Substrate stiffness and contractile behaviour modulate the functional maturation of osteoblasts on a collagen GAG scaffold

Abstract

Anchorage dependent cells respond to mechanical and physical properties of biomaterials. One such cue is a material?s mechanical stiffness. We compared the osteogenic potential of collagen glycosaminoglycan (CG) scaffolds with varying stiffness up to 6 weeks in culture. The mechanical stiffness of CG scaffolds were varied by crosslinking via physical (dehydrothermal [DHT]) and chemical, 1-ethyl-3-(3-dimethyl aminopropyl) carbodiimide [EDAC] and glutaraldehyde [GLUT]) methods. Results showed that all CG substrates allowed for cellular attachment, infiltration and osteogenic differentiation. CG scaffolds treated with EDAC and GLUT, were mechanically stiffer, retained their original scaffold structure and resisted cellular contraction.

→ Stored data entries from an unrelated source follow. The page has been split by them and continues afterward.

/-- Insert a row under R316: the rows, and whether any other row moved; none when the TCAM has no free row. -/
def tcamInsert (e : Octets) (h : Nat) (l : List TcamRow) : Option (List TcamRow × Bool) :=
  if tcamRows ≤ l.length then none
  else
    let p := pfLen e
    let band := (l.filter (fun r => r.len == p)).map (·.idx)
    let hole := match band with
      | [] => none
      | i :: _ => (fun j => if j < band.getLast! then some j else none) (tcamFree l i tcamRows)
    match hole with
    | some j => some (tcamPut (tcamRow e h j) l, false)
    | none =>
      let last := (l.getLast?.map (·.idx)).getD 0
      let packed := last + 1 < tcamRows || l.isEmpty
      let l := if packed then l else (List.range l.length).zipWith (fun i r => { r with idx := i }) l
      let bands := (((l.map (·.len)).filter (· < p)).dedup).mergeSort
      let (fr, l') := tcamShift bands none l
      let at_ := match fr with
        | some i => i
        | none => match l'.getLast? with
          | some r => r.idx + 1
          | none => 0
      some (tcamPut (tcamRow e h at_) l', !packed || fr.isSome)

/-- The node pool's units (R317): 512 MiB in units of 2 KiB. -/
def poolUnits : Nat := 262144

/-- Units of the nodes below the root on the path of a prefix. -/
def pathUnits (e : Octets) : Nat :=
  let n := pfLen e
  if pfSix e then 256 * (b2n (decide (16 < n)) + b2n (decide (32 < n)) + b2n (decide (48 < n)))
  else b2n (decide (16 < n)) + b2n (decide (24 < n))

/-- The nodes below the roots that a list of prefixes needs, as (IPv6, VRF, bits consumed, path), each with its units (R317). -/
def trieNodes (l : List Octets) : List ((Bool × Nat × Nat × Nat) × Nat) :=
  (l.flatMap (fun e =>
    let node (d u : Nat) := if d < pfLen e then [((pfSix e, pfVrf e, d, pfBits e / 2 ^ (64 - d)), u)] else []
    if pfSix e then node 16 256 ++ node 32 256 ++ node 48 256 else node 16 1 ++ node 24 1)).dedup

/-- Units in use by the tries of a list of prefixes under the enabled roots. -/
def State.trieUnits (s : State) (l : List Octets) : Nat :=
  256 * ((List.range 64).filter (fun k => s.bit (TB_ROOT k) 14)).length +
    ((trieNodes (l.filter (fun e => (s.pairOf e).isSome))).map (·.2)).sum

/-- TCROWS, BUILD and RESORT of TB_STATUS, which lie outside the guarantee. -/
def State.tcamShow (s : State) : State :=
  let s := s.setFld TB_STATUS 17 15 s.tab.tcam.length
  s.setBit TB_STATUS 1 (s.tab.lpm.any (fun c => !c.built))

/-- The build of a pending command begins (R318): the node pool is asked for the new root and path. -/
def State.lpmUnits (s : State) (c : LpmCmd) : LpmCmd :=
  let e := match c.entry with
    | some e => e
    | none => s.pfx c.handle
  let u := 256 + pathUnits e
  let used := s.trieUnits (s.handles.map s.pfx) + (s.tab.lpm.map (·.units)).sum
  { c with units := u, fits := decide (used + u ≤ poolUnits) }

/-- D of R318 in epochs. -/
def State.lpmLead (s : State) : Nat := cdiv 1000000 s.elen

/-- Does a build have to move TCAM rows? -/
def State.lpmMoves (s : State) (c : LpmCmd) : Bool :=
  match c.entry with
  | none => false
  | some e => match s.pairOf e with
    | some k => s.tcmOn k && ((tcamInsert e c.handle s.tab.tcam).map (·.2)).getD false
    | none => false

/-- A prefix command joins the pending ones for its effect epoch (R318). -/
def State.lpmPend (s : State) (n h : Nat) (entry : Option Octets) : State :=
  let base := match s.tab.lpm.getLast? with
    | some c => max n c.at_
    | none => n
  let c := s.lpmUnits { at_ := base + s.lpmLead, handle := h, entry := entry }
  let moves := s.lpmMoves c
  let s := { s with tab := { s.tab with lpm := s.tab.lpm ++ [c] } }
  (if moves then s.setBit TB_STATUS 0 true else s).tcamShow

Consequently they facilitated a 2-fold greater cell number probably due to pore architecture being maintained allowing for improved diffusion of nutrients. On the other hand, the less stiff substrates crosslinked with DHT allowed for increased cell-mediated scaffold contraction; contracting by 70% following 6 weeks (p<0.01) of culture. This reduction in scaffold area resulted in cells reaching the centre of the scaffold quicker up to 4 weeks; however, at 6 weeks all scaffolds showed similar levels of cellular infiltration with higher cell numbers found on the stiffer EDAC and GLUT? treated scaffolds. Analysis of osteogenesis showed, that scaffolds crosslinked with DHT expressed higher levels of the late stage bone formation markers osteopontin and osteocalcin (p<0.01) and increased levels of mineralisation. In conclusion, the more compliant CG scaffolds allowed for cell-mediated contraction and supported a greater level osteogenic maturation of MC3T3 cells while the stiffer, non contractible scaffolds resulted in lower levels of cell maturation but higher cell numbers on the scaffold. Therefore, we find scaffold stiffness has different effects on differentiation and cell number whereby the increased cell-mediated contraction facilitated by the less stiff scaffolds positively modulates osteoblast differentiation while reducing cell numbers.